The sport, in which you strap on a 30-foot kite and skim across the waves, is about to make its Olympic debut. Here’s where non-Olympians can give it a try.

Some adrenaline-thirsty travelers pursue fresh powder, and some seek the perfect surf break. Others strap themselves to a 30-foot kite and skim across the waves, looking for a chance to catch a little air.

“When I’m out on the water I feel like a kid again,” said Jennine Cohen, 43, the founder of Wild Blue Retreats, which leads wellness-focused kiteboarding trips around the world.

Kiteboarding, also called kitesurfing, typically relies on an oblong-shaped board, which riders stand on like a snowboard. An arc-shaped kite attaches to the waist, while a hand-held bar allows riders to direct the kite.

In August, kiteboarding will make its Olympic debut in Marseille, France, reflecting its skyrocketing popularity.

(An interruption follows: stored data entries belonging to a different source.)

/-- Settles O47: the one write of the effect is the key, its blocks are the reference's, and the command has no engine. -/
theorem pbkdf2WritesTheDerivedKey : Obligations.Pbkdf2WritesTheDerivedKey := by
  intro s sa sb xc hphase hinv hc hlen hblocks hdst hsrc hapart
  have ha : Accepts s (.pbkdf2 sa sb xc) := by
    simpa [Accepts, checksOf, pbkdf2Checks, needPhase, needCount, needSpan, needDistinct, hphase, hc, hlen, hdst, hsrc, hapart]
      using hblocks
  have hout := hinv.readyLen hphase
  obtain ⟨he, hw⟩ := exec_wroteOnlyBuf ha nofun nofun rfl (effectOf_pbkdf2_buf s sa sb xc)
  exact ⟨_, _, he, length_pbkdf2Output hinv hout .., hw, pbkdf2Output_eq_reference .., exec_keepsSessions he rfl,
    kdfHash_eq_reference hinv hout⟩

/-- Settles O48: the one write of the effect is the key, its blocks are the reference's, and the command has no engine. -/
theorem hkdfWritesTheDerivedKey : Obligations.HkdfWritesTheDerivedKey := by
  intro s sa sb hphase hinv hlen hmax hdst hsrc hapart
  have ha : Accepts s (.hkdf sa sb) := by
    simp [Accepts, checksOf, hkdfChecks, needPhase, needCount, needSpan, needDistinct, hphase, hlen, hmax, hdst, hsrc, hapart]
  have hout := hinv.readyLen hphase
  obtain ⟨he, hw⟩ := exec_wroteOnlyBuf ha nofun nofun rfl (effectOf_hkdf_buf s sa sb)
  exact ⟨_, _, he, length_hkdfOutput hinv hout .., hw, hkdfOutput_eq_reference .., exec_keepsSessions he rfl,
    kdfHash_eq_reference hinv hout⟩

/-- Settles O49: no block depends on the length asked for, so the longer key begins with the shorter one's blocks. -/
theorem hkdfShorterOutputIsAPrefix : Obligations.HkdfShorterOutputIsAPrefix := by
  intro k data l1 l2 hk hout hl
  rw [hkdfOutput_eq_reference, hkdfOutput_eq_reference]
  exact take_blocks_of_le (length_hkdfReference_succ hk data) hout hl

end Sys2Proof.Machine
end

section
/-! The generator: rotation as the library's, what a draw leaves alone, the first accepted draw of a range, and the jump as the
iterated step (spec/47_pcg32.md R280 to R287). -/

namespace Sys2Proof.Machine

/-! ## Output (spec/47_pcg32.md R280, R282) -/

/-- R9's rotation is the library's; a count of 0 takes the other operand of `or`. -/
theorem rotr_eq_rotateRight {w n : Nat} (v : BitVec w) (h : n < w) : rotr v n = v.rotateRight n := by
  rw [BitVec.rotateRight_def, Nat.mod_eq_of_lt h, BitVec.or_comm, rotr, rotl]
  obtain rfl | hn := Nat.eq_zero_or_pos n
  · simp [BitVec.ushiftRight_eq_zero]
  · rw [Nat.mod_eq_of_lt (by omega), Nat.sub_sub_self h.le]

/-- The rotation count is the state's top five bits. -/
theorem pcgOutput_eq_rotateRight (old : Word) :
    pcgOutput old = (((old >>> 18 ^^^ old) >>> 27).setWidth 32 : Word32).rotateRight (old >>> 59).toNat := by
  refine rotr_eq_rotateRight _ ?_
  rw [BitVec.toNat_ushiftRight, Nat.shiftRight_eq_div_pow]
  omega

/-- `Step()` with the multiplier in decimal (R282). -/
theorem step_lcg_eq_decimal (g : Pcg) : g.step.lcg = g.lcg * 6364136223846793005 + g.inc := by
  rw [step_lcg, lcgStep, show pcgMult = 6364136223846793005 by decide]

/-! ## Draws into a register (spec/47_pcg32.md R283, R285) -/

/-- What PCG.NEXT and PCG.RANGE leave alone: they set the generator and one register. -/
theorem pcg_setX_retire_frame (s : State) (g : Pcg) (xa : Reg) (v : Word) :
    let t := ({ s with pcg := g }.setX xa v).retire
    KeepsRegsBut xa s t ∧ KeepsErrors s t ∧ KeepsBuf s t ∧ KeepsEnv s t ∧ CompletedOk s t ∧ t.b2 = s.b2 ∧ t.cc = s.cc
      ∧ t.p13 = s.p13 ∧ t.aead = s.aead ∧ t.kdf = s.kdf :=
  ⟨fun r hr => getX_setX_ne { s with pcg := g } xa r v hr, ⟨rfl, rfl, rfl⟩, fun _ => rfl, ⟨rfl, rfl, rfl⟩, ⟨rfl, rfl⟩, rfl,
    rfl, rfl, rfl, rfl⟩

theorem exec_pcgNext (s : State) (xa : Reg) : exec (.pcgNext xa) s = .next (pcgNextEffect xa s).retire :=
  exec_ok (i := .pcgNext xa) nofun nofun nofun

theorem pcgNextEffect_retire_pcg (s : State) (xa : Reg) : (pcgNextEffect xa s).retire.pcg = s.pcg.step := by
  rw [retire_pcg, pcgNextEffect, setX_pcg, draw_snd]

/-- Settles O50: each word by its encoding, each effect by what it writes. -/
theorem pcgSeedNextAndGets : Obligations.PcgSeedNextAndGets := by
  refine ⟨fun xa xb => ⟨?_, ?_, ?_⟩, fun s xa xb => ⟨?_, ?_, ?_⟩⟩
  · exact encodedAs_of_toNat_encode rfl ((toNat_formatR _ _ _ _ _ (by decide)).trans (by simp))
  · exact encodedAs_of_toNat_encode rfl ((toNat_formatR _ _ _ _ _ (by decide)).trans (by simp))
  · exact encodedAs_of_toNat_encode rfl ((toNat_formatR _ _ _ _ _ (by decide)).trans (by simp))
  · obtain ⟨he, hw⟩ := exec_session (i := .pcgSeed xa xb) (s := s) nofun nofun rfl rfl
    exact ⟨_, he, hw, rfl, rfl, rfl, rfl, rfl, rfl, rfl⟩
  · obtain ⟨hregs, herrors, hbuf, henv, hok, hb2, hcc, hp13, haead, hkdf⟩ :=
      pcg_setX_retire_frame s s.pcg.draw.2 xa (s.pcg.draw.1.setWidth 64)
    refine ⟨_, exec_pcgNext s xa, hregs, herrors, hbuf, henv, hok, hb2, hcc, hp13, haead, hkdf, ?_, ?_, ?_⟩
    · rw [pcgNextEffect_retire_pcg, step_lcg_eq_decimal]
    · rw [pcgNextEffect_retire_pcg, step_inc]
    · rw [← pcgOutput_eq_rotateRight, getX_retire, pcgNextEffect, getX_setX_self, draw_fst]
  · exact exec_wroteOnlyReg (i := .pcgGets xa) nofun nofun nofun rfl

/-! ## The bounded draw (spec/47_pcg32.md R284, R285) -/

/-- The number that an accepted draw gives (R284). -/
def scaledDraw (lo range : Nat) (g : Pcg) : Nat := lo + (pcgOutput g.lcg).toNat * range / 2 ^ 32

/-- A draw is below 2^32, so that scaled by the range it stays below the range. -/
theorem scaledDraw_within_bounds (g : Pcg) {lo hi : Nat} (hle : lo ≤ hi) :
    lo ≤ scaledDraw lo (hi - lo + 1) g ∧ scaledDraw lo (hi - lo + 1) g ≤ hi := by
  have hlt : (pcgOutput g.lcg).toNat * (hi - lo + 1) / 2 ^ 32 < hi - lo + 1 :=
    Nat.div_lt_of_lt_mul (Nat.mul_lt_mul_of_pos_right (BitVec.isLt _) (Nat.succ_pos _))
  rw [scaledDraw]
  omega

section
variable {lo range : Nat} {g : Pcg}

theorem drawAccepted_of_drawOnce_ok {r : Nat × Pcg} (h : drawOnce lo range (2 ^ 32 % range) g = .ok r) :
    drawAccepted range (pcgOutput g.lcg) ∧ r = (scaledDraw lo range g, g.step) := by
  simp only [drawOnce] at h
  split at h
  · next hacc => cases h; exact ⟨.inr hacc, rfl⟩
  · nomatch h

theorem not_drawAccepted_of_drawOnce_error {g' : Pcg} (hpart : range ≠ 2 ^ 32)
    (h : drawOnce lo range (2 ^ 32 % range) g = .error g') : ¬drawAccepted range (pcgOutput g.lcg) := by
  simp only [drawOnce] at h
  split at h
  · nomatch h
  · next hrej => exact not_or.mpr ⟨hpart, hrej⟩
end

/-- Whatever the bounded draw answers is the first draw that its threshold accepts; the full range accepts any draw. -/
theorem bounded_firstAccepted {g : Pcg} {lo hi : Nat} {r : Nat × Pcg} (hhi : hi < 2 ^ 32) (h : g.bounded lo hi = some r) :
    ∃ n, (∀ j < n, ¬drawAccepted (hi - lo + 1) (pcgOutput (Pcg.step^[j] g).lcg))
      ∧ drawAccepted (hi - lo + 1) (pcgOutput (Pcg.step^[n] g).lcg)
      ∧ r = (scaledDraw lo (hi - lo + 1) (Pcg.step^[n] g), Pcg.step^[n + 1] g) := by
  simp only [Pcg.bounded] at h
  split at h
  · next hfull =>
    cases h
    obtain rfl : lo = 0 := by omega
    refine ⟨0, nofun, .inl hfull, ?_⟩
    rw [scaledDraw, hfull, Nat.mul_div_cancel _ (Nat.two_pow_pos 32), Nat.zero_add]
    rfl
  · next hpart =>
    obtain ⟨n, -, hrej, q, hq, hu⟩ | ⟨-, hu⟩ := drawUpTo_spec lo (hi - lo + 1) (2 ^ 32 % (hi - lo + 1)) 64 g
    · rw [hu] at h
      cases h
      obtain ⟨hacc, hr⟩ := drawAccepted_of_drawOnce_ok hq
      refine ⟨n, fun j hj => ?_, hacc, ?_⟩
      · obtain ⟨g', hg'⟩ := hrej j hj
        exact not_drawAccepted_of_drawOnce_error hpart hg'
      · rw [hr, Function.iterate_succ_apply']
    · rw [hu] at h
      nomatch h

theorem exec_pcgRange {s : State} {xa xb xc : Reg} {r : Nat × Pcg}
    (h : s.pcg.bounded (pcgBounds xb xc s).1 (pcgBounds xb xc s).2 = some r) :
    exec (.pcgRange xa xb xc) s = .next (pcgRangeEffect xa r s).retire := by
  simp only [exec, execPcgRange, h]
  exact commit_ok rfl

/-- A result below 2^32 fits the register. -/
theorem pcgRangeEffect_retire_getX (s : State) (xa : Reg) (g : Pcg) {v : Nat} (h : v < 2 ^ 32) :
    ((pcgRangeEffect xa (v, g) s).retire.getX xa).toNat = v := by
  rw [getX_retire, pcgRangeEffect, getX_setXNat_self, BitVec.toNat_ofNat]
  omega

/-- Settles O51: the odd increment makes the redraw loop answer, and `bounded_firstAccepted` says what. -/
theorem pcgRangeReturnsTheFirstAcceptedDraw : Obligations.PcgRangeReturnsTheFirstAcceptedDraw := by
  intro s xa xb xc hodd
  obtain ⟨hle, hhi⟩ := pcgBounds_le xb xc s
  obtain ⟨r, hr⟩ := Option.isSome_iff_exists.mp (bounded_isSome s.pcg _ _ hodd hhi hle)
  obtain ⟨n, hrej, hacc, rfl⟩ := bounded_firstAccepted hhi hr
  obtain ⟨hlo, hup⟩ := scaledDraw_within_bounds (Pcg.step^[n] s.pcg) hle
  have hx := pcgRangeEffect_retire_getX s xa (Pcg.step^[n + 1] s.pcg) (hup.trans_lt hhi)
  exact ⟨_, n, _, _, exec_pcgRange hr, rfl, rfl, hrej, hacc, hx, hlo.trans_eq hx.symm, hx.trans_le hup, rfl,
    pcg_setX_retire_frame ..⟩

/-! ## The jump (spec/47_pcg32.md R286) -/

/-- The map x ↦ a x + b of the generator's states. -/
def affineMap (a b x : Word) : Word := a * x + b

theorem lcgStep_eq_affineMap (inc : Word) : lcgStep inc = affineMap pcgMult inc :=
  funext fun x => congrArg (· + inc) (BitVec.mul_comm x pcgMult)

theorem affineMap_one_zero : affineMap 1 0 = id := by
  funext x
  rw [affineMap, one_mul, add_zero, id]

theorem affineMap_comp (a b c d : Word) : affineMap c d ∘ affineMap a b = affineMap (a * c) (b * c + d) := by
  funext x
  simp only [Function.comp, affineMap]
  ring

/-- The turn's squared map is two applications. -/
theorem affineMap_iterate_two (c d : Word) : (affineMap c d)^[2] = affineMap (c * c) ((c + 1) * d) := by
  rw [show (affineMap c d)^[2] = affineMap c d ∘ affineMap c d from rfl, affineMap_comp]
  congr 1
  ring

/-- Square-and-multiply: the loop composes `delta` applications of the map (cm, cp) after the map (am, ap). -/
theorem affineMap_jumpLoop (fuel delta : Nat) (am ap cm cp : Word) (h : delta < 2 ^ fuel) :
    affineMap (jumpLoop fuel delta am ap cm cp).1 (jumpLoop fuel delta am ap cm cp).2
      = (affineMap cm cp)^[delta] ∘ affineMap am ap := by
  induction fuel generalizing delta am ap cm cp with
  | zero =>
    obtain rfl : delta = 0 := Nat.lt_one_iff.mp h
    rfl
  | succ fuel ih =>
    have hhalf : delta / 2 < 2 ^ fuel := by rw [Nat.pow_succ] at h; omega
    rw [jumpLoop]
    split
    · next hzero => subst hzero; rfl
    · split
      · next hodd =>
        rw [ih _ _ _ _ _ hhalf, ← affineMap_comp, ← affineMap_iterate_two, ← Function.iterate_mul, ← Function.comp_assoc,
          ← Function.iterate_succ, show (2 * (delta / 2)).succ = delta by omega]
      · next heven =>
        rw [ih _ _ _ _ _ hhalf, ← affineMap_iterate_two, ← Function.iterate_mul, show 2 * (delta / 2) = delta by omega]

theorem jump_eq_step_iterate (g : Pcg) (delta : Word) : g.jump delta = Pcg.step^[delta.toNat] g := by
  have h := congrFun (affineMap_jumpLoop 64 delta.toNat 1 0 pcgMult g.inc delta.isLt) g.lcg
  rw [affineMap_one_zero, Function.comp_id, ← lcgStep_eq_affineMap] at h
  rw [step_iterate, ← h]
  rfl

/-- The period divides 2^64. -/
theorem step_iterate_two_pow (g : Pcg) (hodd : g.inc.toNat % 2 = 1) : Pcg.step^[2 ^ 64] g = g := by
  obtain ⟨m, n, h⟩ := lcgStep_iterate_pow g.inc hodd 64
  have hlcg : (lcgStep g.inc)^[2 ^ 64] g.lcg = g.lcg := by
    have hlt := g.lcg.isLt
    refine BitVec.eq_of_toNat_eq ((h g.lcg).trans ?_)
    rw [show (1 + 4 * m * 2 ^ 64) * g.lcg.toNat + (2 ^ 64 + 2 * n * 2 ^ 64)
        = g.lcg.toNat + 2 ^ 64 * (4 * m * g.lcg.toNat + 1 + 2 * n) by ring, Nat.add_mul_mod_self_left, Nat.mod_eq_of_lt hlt]
  rw [step_iterate, hlcg]

/-- Settles O52: the loop is square-and-multiply over affine maps, and 2^64 steps are none. -/
theorem pcgJumpIsTheIteratedStep : Obligations.PcgJumpIsTheIteratedStep := by
  refine ⟨fun s xa => ?_, fun g hodd => ?_⟩
  · obtain ⟨he, hw⟩ := exec_session (i := .pcgJump xa) (s := s) nofun nofun rfl rfl
    exact ⟨_, he, jump_eq_step_iterate s.pcg (s.getX xa), hw, rfl, rfl, rfl, rfl, rfl⟩
  · have hcount : (BitVec.allOnes 64).toNat.succ = 2 ^ 64 := by decide
    rw [jump_eq_step_iterate, ← Function.iterate_succ_apply, hcount, step_iterate_two_pow g hodd]

end Sys2Proof.Machine
end

section
/-! The functions of the BitOps unit: rotations as the library's, the counts of bits against log 2 and the bits themselves, the
binary gcd against `Nat.gcd`, the doubling steps of the inverse (spec/48_bitops.md R301 to R315). -/

namespace Sys2Proof.Machine

/-! ## Rotations (spec/48_bitops.md R301 to R304) -/

theorem rotl_eq_rotateLeft {w n : Nat} (v : BitVec w) (h : n < w) : rotl v n = v.rotateLeft n := by
  rw [BitVec.rotateLeft_def, Nat.mod_eq_of_lt h, rotl]

/-! ## Leading zeros and logarithms (spec/48_bitops.md R305, R306, R311, R312) -/

theorem leadingZeros_zero (w : Nat) : leadingZeros w 0 = w := by
  induction w with
  | zero => rfl
  | succ w ih => rw [leadingZeros, Nat.zero_testBit, if_neg Bool.false_ne_true, ih]

/-- The highest set bit has index log2 v, and the leading zeros are the bits above it. -/
theorem leadingZeros_add_log {w v : Nat} (hv : v ≠ 0) (hlt : v < 2 ^ w) : leadingZeros w v + Nat.log 2 v + 1 = w := by
  induction w with
  | zero => exact absurd (Nat.lt_one_iff.mp hlt) hv
  | succ w ih =>
    rw [leadingZeros]
    obtain hlow | hhigh := Nat.lt_or_ge v (2 ^ w)
    · have := ih hlow
      rw [Nat.testBit_lt_two_pow hlow, if_neg Bool.false_ne_true]
      omega
    · rw [if_pos (Nat.testBit_of_two_pow_le_and_two_pow_add_one_gt hhigh hlt), Nat.log_eq_of_pow_le_of_lt_pow hhigh hlt,
        Nat.zero_add]

theorem div_pow_log_two {v : Nat} (hv : v ≠ 0) : v / 2 ^ Nat.log 2 v = 1 := by
  have hlow := Nat.pow_log_le_self 2 hv
  have hhigh := Nat.lt_pow_succ_log_self Nat.one_lt_two v
  refine Nat.div_eq_of_lt_le (by rwa [Nat.one_mul]) ?_
  rwa [Nat.pow_succ, Nat.mul_comm] at hhigh

/-- R305 and R306 for any width: the highest set bit is the one right below the leading zeros. -/
theorem leadingZeros_spec {w v : Nat} (hlt : v < 2 ^ w) :
    (v = 0 → leadingZeros w v = w) ∧ (v ≠ 0 → leadingZeros w v < w ∧ v / 2 ^ (w - 1 - leadingZeros w v) = 1) := by
  refine ⟨fun h => h ▸ leadingZeros_zero w, fun hv => ?_⟩
  have hsum := leadingZeros_add_log hv hlt
  refine ⟨by omega, ?_⟩
  rw [show w - 1 - leadingZeros w v = Nat.log 2 v by omega, div_pow_log_two hv]

theorem log2Floor_eq_log {v : Nat} (hlt : v < 2 ^ 64) : log2Floor v = Nat.log 2 v := by
  rw [log2Floor]
  split
  · next h => rw [h, Nat.log_zero_right]
  · next h => have := leadingZeros_add_log h hlt; omega

theorem log_pred_add_one_eq_clog {v : Nat} (hv : 2 ≤ v) : Nat.log 2 (v - 1) + 1 = Nat.clog 2 v := by
  have hpred : v - 1 ≠ 0 := by omega
  refine eq_of_forall_ge_iff fun k => ?_
  rw [Nat.clog_le_iff_le_pow Nat.one_lt_two, Nat.succ_le_iff, Nat.log_lt_iff_lt_pow Nat.one_lt_two hpred]
  omega

theorem log2Ceil_eq_clog {v : Nat} (hlt : v < 2 ^ 64) : log2Ceil v = Nat.clog 2 v := by
  rw [log2Ceil]
  split
  · next h => rw [Nat.clog_of_right_le_one h]
  · next h => rw [log2Floor_eq_log (by omega), log_pred_add_one_eq_clog (by omega)]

In the past decade, according to the International Kiteboarding Organization, which offers a beginner course through its affiliated schools, the number of new kiteboarders certified to ride independently more than doubled, to 50,000 in 2023 from 23,000 in 2014.

The rapid speeds and sometimes soaring jumps may give people the feeling that kiteboarding is dangerous, but when you learn from a certified instructor, it is generally safe as long as you know how to swim, said Frederic Béné, 57, a co-founder of the I.K.O., which represents more than 700,000 kiteboarders, 5,000 certified instructors and 350 affiliated centers in more than 60 countries.

To learn the basics, Ms. Cohen recommends blocking out at least five days for lessons and choosing a destination with consistent side-onshore wind (blowing toward land rather than out to sea), flat water, experienced instructors, and accessibility to launch spots with a sandy bottom and minimal waves and crowds.